Wednesday, August 08, 2007
From the Repressed-Memory Files
It's possible you are not familiar with the huaso. That's quite all right; very few people outside of Chile are. The huaso is to the Chilean imagination the direct equivalent of the gaucho in Argentina, and, indeed, the American cowboy. He is a tough son-of-a-bitch, a great horseman, a terrific dancer, and a cherished national symbol.
There exists among the huasos of central Chile a strange and terrible legend, the kind of story that they tell around dying Andean campfires as the pumas rage in the darkness just outside the campfire light, and the chicha bottle has made many rounds. It is the story of the Insane Naked Hermit of Cerro el Colorado, who lives in abandoned silver-shafts, kills with his bare hands, and eats the flesh of the living. His fearsome powers are so great, it is said, that knives clank impotently off his naked chest. It is also said that only three men -- three very lucky men -- have ever seen him and lived to tell the tale.
It is a fascinating little piece of folklore, one that might have had its origins in a Mapuche Indian tale, or perhaps an old Spanish legend brought over with the Conquistador Pedro de Valdivia. But a folklorist attempting to trace the story to those origins would be barking up the wrong tree indeed.
I do in fact know the true origin of the tale, and I will tell it to you now.
In the year of Our Lord 1975, your correspondent, a stripling of fifteen summers, living in Santiago with his diplomat parents, fell in with a rather ambiguous crowd. Outwardly health-conscious and active, given to camping and skiing and taking advantage of all the marvelous natural bounty that Chile had to offer from roiling Pacific coast to lofty Andean aeries, yet they were likewise fond of some of Chile's other, less savory (or legal) delights. Packing for a jolly Vandervogel tramp into the mountains for botanical and geological exploration (so delightfully curious, these youngsters!), they might be prone to include in their fashionable Kelty backpacks a flagon or two of Johnny Walker purloined from Dad's cache from the Embassy Commissary, or even perhaps a rather bulging package of the delicious product of Chile's hemp farms, from which an eyeboggling amount of really fuckin' primo contraband could be extracted for the price of a pair of Levi's donated to the watchman, who was only too glad to look the other way for a half-hour. (A win-win: Capitalism at its best.) (By the way, I never did this. Burros from lo Barnechea were more than happy to do it for you for a portion of the takings. Mom.)

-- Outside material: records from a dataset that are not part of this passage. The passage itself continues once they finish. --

-- ==== Sys2Proof/Proofs/Reset.lean ====
section
/-! PROOF. Every command completes, and the part in reset (O3); the power-on values (O4); when no command is taken
(O49). -/

namespace Sys2Proof.Machine

/-! ### Completion (O3) -/

/-- A command that is neither the reset nor its release works only while the part is released, and always
completes. -/
theorem exec_gated {c : Instr} (wf : c.wellFormed = true) (reset : c ≠ .powerOnReset)
    (release : c ≠ .resetnRelease) : ∃ f : State → State, ∀ s, exec c s = up f s := by
  cases c
  case powerOnReset => exact absurd rfl reset
  case resetnRelease => exact absurd rfl release
  case commandDelivery kind payload =>
    exact ⟨_, commandDelivery_short kind (of_decide_eq_true wf)⟩
  case steer kind payload => exact ⟨_, steer_short kind (of_decide_eq_true wf)⟩
  all_goals exact ⟨_, fun _ => rfl⟩

/-- Every well-formed command ends in a next state. -/
theorem exec_completes {c : Instr} (wf : c.wellFormed = true) (s : State) : ∃ t, exec c s = .next t := by
  by_cases reset : c = .powerOnReset
  · subst reset; exact ⟨_, rfl⟩
  · by_cases release : c = .resetnRelease
    · subst release; exact ⟨_, rfl⟩
    · obtain ⟨f, e⟩ := exec_gated wf reset release
      exact ⟨whenUp f s, e s⟩

/-- While RESETN is low a command has no effect, the reset and its release apart (R189). -/
theorem exec_held {c : Instr} (wf : c.wellFormed = true) (reset : c ≠ .powerOnReset)
    (release : c ≠ .resetnRelease) {s : State} (low : s.resetn = false) : exec c s = .next s := by
  obtain ⟨f, e⟩ := exec_gated wf reset release
  rw [e, up_held f low]

/-- Settles O3: every row but the reset and its release is gated by RESETN. -/
theorem completionAndReset : Obligations.CompletionAndReset := by
  unfold Obligations.CompletionAndReset
  refine ⟨⟨fun c s wf => exec_completes wf s, fun kind payload s long => ?_⟩, fun s => ?_, fun s => rfl,
    fun s t e => ?_, fun c s low wf reset release => exec_held wf reset release low⟩
  · exact ⟨commandDelivery_long kind long s, steer_long kind long s⟩
  · exact ⟨_, rfl, rfl, rfl, rfl⟩
  · cases e; rfl

/-! ### The power-on values (O4) -/

/-- Settles O4: every memory is a constant at power-on, and the generator of a beam holds its number plus 1. -/
theorem resetValues : Obligations.ResetValues := by
  unfold Obligations.ResetValues
  dsimp only
  refine ⟨⟨rfl, rfl, rfl, rfl, rfl, rfl, rfl, rfl⟩, fun m => ?_, fun r => ?_, fun b => ⟨?_, ?_, ?_⟩,
    ⟨rfl, fun b => ?_⟩, fun j b => ?_, fun k => ?_, fun sl => ⟨?_, ?_, ?_⟩, ⟨rfl, fun p => ⟨?_, ?_, ?_⟩⟩,
    ⟨rfl, rfl, rfl, rfl, rfl⟩, ⟨rfl, rfl, rfl, rfl, rfl, rfl, fun p w => ?_⟩,
    ⟨rfl, rfl, rfl, rfl, rfl, rfl, rfl, rfl⟩, rfl, fun i => ?_⟩
  · simp [State.reset, Playback.powerOn, Meter.powerOn]
  · simp [State.reset, Tracker.powerOn, Reference.powerOn]
  · simp [State.reset, Router.powerOn, Beam.powerOn]
  · simp [State.reset, Controller.powerOn, CtlBeam.powerOn]
  · revert b; decide
  · simp [State.reset, Canceller.powerOn]
  · simp [State.reset, Suppressor.powerOn]
  · simp [State.reset, Output.powerOn, Monitor.powerOn]
  · simp [State.reset, Allocator.powerOn]
  · simp [State.reset, Controller.powerOn, CtlSlot.powerOn]
  · simp [State.reset, Canceller.powerOn, CoreSlot.powerOn]
  · simp [State.reset, Allocator.powerOn]
  · simp [State.reset, Allocator.powerOn]
  · simp [State.reset, Store.powerOn, StoreSet.powerOn]
  · simp [entryOf, State.reset, Store.powerOn, StoreSet.powerOn, Entry.powerOn]
  · simp [State.reset, Controller.powerOn]

/-! ### When no command is taken (O49) -/

/-- A row of what happens at a boundary has no effect off one (R1). -/
theorem boundaryRow_off {c : Instr} (row : boundaryRow c = true) {s : State} (up : s.resetn = true)
    (off : ¬ AtBoundary s) : exec c s = .next s := by
  have gated : ∃ f : State → State, exec c s = upAtBoundary f s := by
    cases c <;> simp only [boundaryRow, Bool.false_eq_true] at row <;> exact ⟨_, rfl⟩
  obtain ⟨f, e⟩ := gated
  rw [e, upAtBoundary_off f up off]

/-- Settles O49: a host row is a taking at a boundary, and a taking needs a unit and a message. -/
theorem commandNotTaken : Obligations.CommandNotTaken := by
  unfold Obligations.CommandNotTaken
  refine ⟨fun c s up row off => boundaryRow_off row up off, fun c pred s up row h => ?_⟩
  rw [exec_hostRow row]
  by_cases on : AtBoundary s
  · rw [upAtBoundary_at _ on, takeIf_not pred runCommand h]
  · exact upAtBoundary_off _ up on

end Sys2Proof.Machine
end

It was on one of these salubrious and educational three-day jaunts far into the mountains, and perhaps after Taking the Hempen Sacrament, that your correspondent decided to set off on a short jaunt alone, away from the larger group. The day was utterly glorious (they all were in those days), and I found myself on a promontory overlooking a wandering mountain stream of snow-melt fifty feet below, miles and miles and miles from any human thing. The breathtaking Andes stretched away endlessly to Argentina to the east, and to the west the smog of Santiago lay in a carpet at my feet. The sun shone delightfully, and I removed my shirt to let the rays caress my back, my 1975 Freak Flag tickling gently my shoulders. That felt so good that the trousers soon followed, and presently I was as naked as the day I was born, lying blissfully soaking up the gentle rays.
After uncounted time like this, I became hungry, and, remembering some Kraft Mac-and-Cheese in my backpack back at the camp, stirred and began to prepare to return. Then a devilish thought occurred: Fuck it! I'm miles from nowhere! Who needs the clothes! I dare ya!

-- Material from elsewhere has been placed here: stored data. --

-- ==== Sys2Proof/Proofs/CommandOutcome.lean ====
section
/-! PROOF. What carrying out a command other than SOFT RESET comes to for the Command Unit (R161, R163, R164): an
access that waits for the store port, or one reply of the command's kind after the notices that its own work has
raised. -/

namespace Sys2Proof.Machine

/-- What an operation in the course of a command leaves to the Command Unit: its state, the hold-off condition and
the settings, the host's access, and the reply queue but for notices of the pool. -/
structure UnitCalm (s t : State) : Prop where
  state : t.cmd.state = s.cmd.state
  hold : t.cmd.hold = s.cmd.hold
  tuning : t.cmd.tuning = s.cmd.tuning
  host : t.store.host = s.store.host
  cargo : t.store.port.map (·.cargo) = s.store.port.map (·.cargo)
  report : t.blk.report = s.blk.report
  replies : s.cmd.replies <+: t.cmd.replies
  notices : t.cmd.replies.length + poolSourcesClear t ≤ s.cmd.replies.length + poolSourcesClear s

theorem UnitCalm.trans {s t u : State} (h : UnitCalm s t) (k : UnitCalm t u) : UnitCalm s u where
  state := k.state.trans h.state
  hold := k.hold.trans h.hold
  tuning := k.tuning.trans h.tuning
  host := k.host.trans h.host
  cargo := k.cargo.trans h.cargo
  report := k.report.trans h.report
  replies := h.replies.trans k.replies
  notices := k.notices.trans h.notices

/-- An operation on the other blocks. -/
theorem UnitCalm.of_same {s t : State} (state : t.cmd.state = s.cmd.state) (hold : t.cmd.hold = s.cmd.hold)
    (tuning : t.cmd.tuning = s.cmd.tuning) (replies : t.cmd.replies = s.cmd.replies)
    (status : t.ev.status = s.ev.status) (host : t.store.host = s.store.host)
    (port : t.store.port = s.store.port) (report : t.blk.report = s.blk.report) : UnitCalm s t where
  state := state
  hold := hold
  tuning := tuning
  host := host
  cargo := by rw [port]
  report := report
  replies := by rw [replies]
  notices := by rw [poolSourcesClear, poolSourcesClear, replies, status]

theorem UnitCalm.refl (s : State) : UnitCalm s s := .of_same rfl rfl rfl rfl rfl rfl rfl rfl

theorem UnitCalm.of_quiet {s t : State} (f : PoolFrame s t) (q : Quiet s t) : UnitCalm s t where
  state := q.state
  hold := by rw [f.cmd]
  tuning := by rw [f.cmd]
  host := q.host
  cargo := q.cargo
  report := by rw [f.blk]
  replies := q.replies
  notices := q.notices

theorem UnitCalm.foldl {α : Type} (f : State → α → State) (h : ∀ s x, UnitCalm s (f s x)) (l : List α)
    (s : State) : UnitCalm s (l.foldl f s) := by
  induction l generalizing s with
  | nil => exact .refl s
  | cons x l ih => exact (h s x).trans (ih _)

/-- The state that a command's own work leaves for its reply: as `UnitCalm`, but for the settings that a TUNING
write has changed, with the hold-off condition judged anew (R161). -/
structure Effect (x u : State) : Prop where
  state : u.cmd.state = x.cmd.state
  host : u.store.host = x.store.host
  cargo : u.store.port.map (·.cargo) = x.store.port.map (·.cargo)
  replies : x.cmd.replies <+: u.cmd.replies
  room : u.cmd.replies.length ≤ x.cmd.replies.length + 2
  hold : (u.cmd.hold = x.cmd.hold ∧ u.cmd.tuning = x.cmd.tuning) ∨
    u.cmd.hold = holdAfter x.cmd.hold x.cmd.queue.length (holdTrigger u.cmd.tuning)

theorem poolSourcesClear_le (s : State) : poolSourcesClear s ≤ 2 := by
  have := Bool.toNat_le (!inSet s.ev.status (sourceBit .poolFull))
  have := Bool.toNat_le (!inSet s.ev.status (sourceBit .captureDropped))
  unfold poolSourcesClear
  omega

theorem UnitCalm.effect {s t : State} (h : UnitCalm s t) : Effect s t where
  state := h.state
  host := h.host
  cargo := h.cargo
  replies := h.replies
  room := by have := h.notices; have := poolSourcesClear_le s; omega
  hold := .inl ⟨h.hold, h.tuning⟩

/-- What a command comes to: an access that waits for the port, of a reply of the command's kind, or that reply;
a report is noted with its message. -/
def Outcome (m : Msg) (x t : State) : Prop :=
  ((m.kind = 0x43 ∨ m.kind = 0x45) ∧ ∃ a, hostReply a = m.kind + 0x80 ∧ t = waitPort a x) ∨
  ∃ r u, r.kind = m.kind + 0x80 ∧ Effect x u ∧ (u.blk.report = x.blk.report ∨ u.blk.report = some m) ∧
    t = completeReply r u

theorem UnitCalm.outcome {x u : State} (h : UnitCalm x u) (m : Msg) (st : Status) (results : List Byte) :
    Outcome m x (completeReply (replyMsg m st results) u) :=
  .inr ⟨_, u, rfl, h.effect, .inl h.report, rfl⟩

theorem answer_outcome (m : Msg) (st : Status) (x : State) : Outcome m x (answer m st x) :=
  (UnitCalm.refl x).outcome m st []

theorem done_outcome {f : State → State} {x : State} (h : UnitCalm x (f x)) (m : Msg) : Outcome m x (done f m x) :=
  h.outcome m .ok []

And so it came to be that I began to descend this marvelously remote mountain trail wearing absolutely nothing but a pair of Keds. I don't know about you, but I've had dreams where I could take enormous bounds effortlessly, covering miles with each step, and that is what that mountain trail, ever descending toward Civilization yet endless miles from it, felt like. I began to leap from rock to rock, from switchback to switchback, a veritable mountain gazelle, stark raving naked. I may have had a song on my lips; the memory has faded. Probably something from Jethro Tull.
Then, it happened. There's a particular sound effect that they use in old cartoons, when a character has to stop extremely suddenly; it's the sound of overfilled tires skidding from a sudden violent application of the brakes. That sound effect, I am prepared to testify under oath, emitted from my Keds when I rounded a corner.

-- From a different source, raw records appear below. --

-- ==== Sys2Proof/Proofs/BoundaryEnd.lean ====
section
/-! PROOF. The end of a boundary (O36, second half): what is left of its events, the report by the values that stand
after them, and the delivery of what the block's last frame has brought; and O36. -/

namespace Sys2Proof.Machine

/-! ### The gate -/

theorem EndFrame.atBoundary {s t : State} (f : EndFrame s t) (h : AtBoundary s) : AtBoundary t :=
  ⟨f.resetn.trans h.resetn, by rw [f.frames, f.count]; exact h.frame⟩

theorem endBoundary_elsewhere {s : State} (h : ¬ AtBoundary { s with resetn := true }) : endBoundary s = s :=
  endBoundary_off (Bool.eq_false_iff.2 fun at' => h ⟨rfl, (atBoundary_iff s).1 at'⟩)

/-! ### The taking -/

/-- A command leaves the turn ended: SOFT RESET leaves none (R39). -/
theorem runCommand_turn (m : Msg) {s : State} (h : s.cmd.turn = false) : (runCommand m s).cmd.turn = false := by
  by_cases k : m.kind = 0x05
  · rw [runCommand, k]
    show (runSoftReset m s).cmd.turn = false
    have replied : ∀ r (u : State), u.cmd.turn = false → (completeReply r u).cmd.turn = false := fun r u e => by
      rw [(completeReply_command r u).turn]; exact e
    unfold runSoftReset withLength judgeSoftReset
    split
    · split
      · exact replied _ _ h
      · exact replied _ _ rfl
    · exact replied _ _ h
  · rw [(runCommand_command m s k).turn]; exact h

/-- A unit that is ready carries out the message at its head by its row, and its turn is over. -/
theorem commandEvent_ready {s : State} {row : Instr} {pred : Msg → Bool} {m : Msg} {rest : List Msg}
    (taking : taken row = some pred) (ready : Ready s m rest) (picked : pred m = true) :
    exec row s = .next (commandEvent false s) := by
  have turn := runCommand_turn m (s := { s with cmd := afterTaking s rest }) rfl
  rw [exec_hostRow taking, upAtBoundary_at _ ready.boundary, takeIf_ready pred runCommand ready picked]
  show _ = Host.Outcome.next (endTurn (takeCommand s))
  rw [takeCommand, takeIf_ready _ runCommand ready rfl]
  generalize runCommand m { s with cmd := afterTaking s rest } = u at turn
  rw [endTurn, ← turn]

/-- A unit that is not ready takes nothing, and its turn is over. -/
theorem commandEvent_idle {s : State} (at' : AtBoundary s) (notReady : ∀ m rest, ¬ Ready s m rest) :
    commandEvent false s = { s with cmd := { s.cmd with turn := false } } := by
  show endTurn (takeCommand s) = endTurn s
  rcases takeIf_cases (fun _ => true) runCommand s with e | ⟨m, rest, waiting, turn, -, -⟩
  · exact congrArg endTurn e
  · exact absurd ⟨at', turn, waiting.idle, waiting.room, waiting.head⟩ (notReady m rest)

theorem commandEvent_atBoundary {s : State} (h : AtBoundary s) : AtBoundary (commandEvent false s) := by
  have taken := (takeCommand_end s).atBoundary h
  exact ⟨taken.resetn, taken.frame⟩

/-! ### The report (R177, R179) -/

/-- The part with a message put at the head of the command queue, and the unit ready to take it. -/
def readyFor (m : Msg) (c : State) : State :=
  { c with cmd := { c.cmd with state := .idle, queue := m :: c.cmd.queue, replies := [], turn := true } }

theorem ready_readyFor (m : Msg) {c : State} (at' : AtBoundary c) : Ready (readyFor m c) m c.cmd.queue :=
  ⟨⟨at'.resetn, at'.frame⟩, rfl, rfl, Nat.zero_lt_succ 7, rfl⟩

/-- What a report command would be answered with, where the unit stood ready for it, is what the end of the boundary
answers it with. -/
theorem reportReply_of_exec {c x : State} {m r : Msg} {row : Instr} {pred : Msg → Bool} (at' : AtBoundary c)
    (taking : taken row = some pred) (picked : pred m = true)
    (kind : m.kind = 0x01 ∨ m.kind = 0x11 ∨ m.kind = 0x20 ∨ m.kind = 0x28 ∨ m.kind = 0x29)
    (run : exec row (readyFor m c) = .next x) (alone : x.cmd.replies = [r]) : reportReply m c = some r := by
  have ready := ready_readyFor m at'
  rw [exec_hostRow taking, upAtBoundary_at _ ready.boundary, takeIf_ready pred runCommand ready picked] at run
  cases run
  have answer : ∀ reply : Msg → State → Msg,
      (report reply m { readyFor m c with cmd := afterTaking (readyFor m c) c.cmd.queue }).cmd.replies = [r] →
      reply m { readyFor m c with cmd := afterTaking (readyFor m c) c.cmd.queue } = r := fun reply e => by
    cases e; rfl
  rcases kind with k | k | k | k | k
  all_goals
    rw [runCommand, k] at alone
    rw [reportReply, k]
    exact congrArg some (answer _ alone)

theorem refreshReport_none {c : State} (h : c.blk.report = none) : refreshReport c = c := by
  unfold refreshReport; rw [h]

/-- The report writes the unit's replies alone. -/
theorem refreshReport_frame (c : State) : refreshReport c = { c with
    cmd := { c.cmd with state := (refreshReport c).cmd.state, replies := (refreshReport c).cmd.replies } } := by
  rcases refreshReport_cases c with e | ⟨m, r, -, -, ⟨held, -, e⟩ | ⟨-, e⟩⟩ <;> rw [e]

/-- The report's reply, held or in the queue, gives way to the one by the values that stand. -/
theorem refreshReport_reply {c : State} {m r : Msg} (report : c.blk.report = some m) (reply : reportReply m c = some r) :
    (∀ held, c.cmd.state = .replyHeld held →
      (refreshReport c).cmd.state = .replyHeld r ∧ (refreshReport c).cmd.replies = c.cmd.replies) ∧
    ∀ before old after, (∀ held, c.cmd.state ≠ .replyHeld held) →
      c.cmd.replies = before ++ old :: after → old.kind = r.kind → (∀ x ∈ after, x.kind ≠ r.kind) →
      (refreshReport c).cmd.state = c.cmd.state ∧ (refreshReport c).cmd.replies = before ++ r :: after := by
  unfold refreshReport
  rw [report]
  dsimp only
  rw [reply]
  dsimp only
  refine ⟨fun held state => ?_, fun before old after notHeld replies is last => ?_⟩
  · rw [state]
    exact ⟨rfl, rfl⟩
  · have replaced := replaceLast_split r before is last
    cases state : c.cmd.state with
    | replyHeld held => exact absurd state (notHeld held)
    | idle => exact ⟨rfl, by dsimp only; rw [replies, replaced]⟩
    | portWait => exact ⟨rfl, by dsimp only; rw [replies, replaced]⟩

/-! ### What the Array Link has brought (R32, R191) -/

/-- What the Array Link's control field changes: its assembly, the steer error count and the steer queue. -/
def ArrayFrame (s t : State) : Prop :=
  t = { s with
    ports := { s.ports with arrayAsm := t.ports.arrayAsm, steerErrors := t.ports.steerErrors }
    router := { s.router with queue := t.router.queue } }

theorem ArrayFrame.refl (s : State) : ArrayFrame s s := rfl

theorem ArrayFrame.trans {s t u : State} (h : ArrayFrame s t) (k : ArrayFrame t u) : ArrayFrame s u := by
  unfold ArrayFrame at h k ⊢
  rw [k, h]

theorem ArrayFrame.foldl {α : Type} (f : State → α → State) (h : ∀ s x, ArrayFrame s (f s x)) (l : List α)
    (s : State) : ArrayFrame s (l.foldl f s) := by
  induction l generalizing s with
  | nil => exact .refl s
  | cons x l ih => exact (h s x).trans (ih _)

theorem deliverSteer_array (m : Msg) (s : State) : ArrayFrame s (deliverSteer m s) := by
  unfold deliverSteer steerError; split <;> rfl

theorem settleAsm_array (f : Nat) (r : Assembly × AsmOutcome) (s : State) : ArrayFrame s (settleAsm .array f r s) := by
  have put : ArrayFrame s (setAsm .array r.1 s) := rfl
  unfold settleAsm
  split
  · exact put
  · exact put.trans (deliverSteer_array _ _)
  · exact put.trans rfl

theorem feedControl_array (f : Nat) (data : Option Byte) (s : State) : ArrayFrame s (feedControl .array f data s) := by
  unfold feedControl; split
  · exact settleAsm_array f _ s
  · exact settleAsm_array f _ s

/-- The control fields of the block's last frame are taken as those of a frame inside a block. -/
theorem joinControl_eq (e : State) : joinControl e =
    e.ports.lateSteers.foldl (fun s m => deliverSteer m s)
      (e.ports.lateControl.foldl (fun s x => takeControl .array 0 x s)
        { e with ports := { e.ports with lateControl := [], lateSteers := [] } }) := by
  have now : (fun s x => takeControl .array 0 x s) = fun s x => feedControl .array 0 x s :=
    funext fun s => funext fun x => takeControl_now (.inr fun h => absurd h.1 (by decide)) x
  rw [now]
  rfl

theorem joinControl_frame (e : State) : joinControl e = { e with
    ports := { e.ports with
      lateControl := [], lateSteers := []
      arrayAsm := (joinControl e).ports.arrayAsm, steerErrors := (joinControl e).ports.steerErrors }
    router := { e.router with queue := (joinControl e).router.queue } } :=
  (ArrayFrame.foldl _ (fun s x => feedControl_array 0 x s) e.ports.lateControl
    { e with ports := { e.ports with lateControl := [], lateSteers := [] } }).trans
    (.foldl _ (fun s m => deliverSteer_array m s) e.ports.lateSteers _)

/-- Settles O36: `boundary_takesCommand` for the boundary's own work, and for its end the rows of the steer queue, of
the store port and of the host's commands, the report, and what the block's last frame has brought, in turn. -/
theorem boundaryTakesCommand : Obligations.BoundaryTakesCommand := by
  unfold Obligations.BoundaryTakesCommand
  refine ⟨fun order s m rest due waiting command sound kind => ?_, fun s => ⟨endBoundary_elsewhere, fun at' => ?_⟩⟩
  · obtain ⟨count, turn, reply, h⟩ := boundary_takesCommand waiting command sound kind
    refine ⟨boundary order s, execBlockBoundary_due order due, count, turn, reply, h.imp_left ?_⟩
    rintro ⟨queue, hold, ⟨state, port, a, -, host⟩ | ⟨-, answered⟩⟩
    · exact ⟨queue, hold, .inl ⟨state, port, a, host⟩⟩
    · exact ⟨queue, hold, .inr answered⟩
  · have atA := (applySteer_event s).toEnd.atBoundary at'
    have atB := (grantDue_frame (applySteer s)).event.toEnd.atBoundary atA
    have atC := commandEvent_atBoundary atB
    have done : endBoundary s = joinControl (joinCommands (refreshReport
        (commandEvent false (grantDue (applySteer s))))) := endBoundary_at at'
    refine ⟨_, _, _, _, _, upAtBoundary_at applySteer at', upAtBoundary_at grantDue atA,
      fun row pred m rest taking ready picked => commandEvent_ready taking ready picked, commandEvent_idle atB,
      refreshReport_none, refreshReport_frame _, fun m r row pred x report taking picked kind run alone =>
        refreshReport_reply report (reportReply_of_exec atC taking picked kind run alone),
      rfl, _, done, joinControl_eq _, joinControl_frame _⟩

end Sys2Proof.Machine
end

They were perhaps ten yards from me. Three huasos. Leading a train of pack-mules laboriously up the trail.
Oh, they saw me. You bet your ass they saw me. I couldn't have been more visible if I'd shot up a fuckin' flare.
It is a testimony to the athletic young thing I was in those days that I was able to reverse course, sprint ass back up the trail a good half-mile, before exhaustion set in. I dove into some litre bushes, well out of sight of the trail, and threw my clothes on like my life depended on it. Who knows -- perhaps it did.
I then picked my way back to camp, staying well off the trail until I saw the huasos and their mule-train a long way above me, moving uphill toward Argentina. I can't know what they were planning to tell their friends and sweethearts about what they'd just witnessed, but I bet any number of Escudos it was pretty goddamned exaggerated.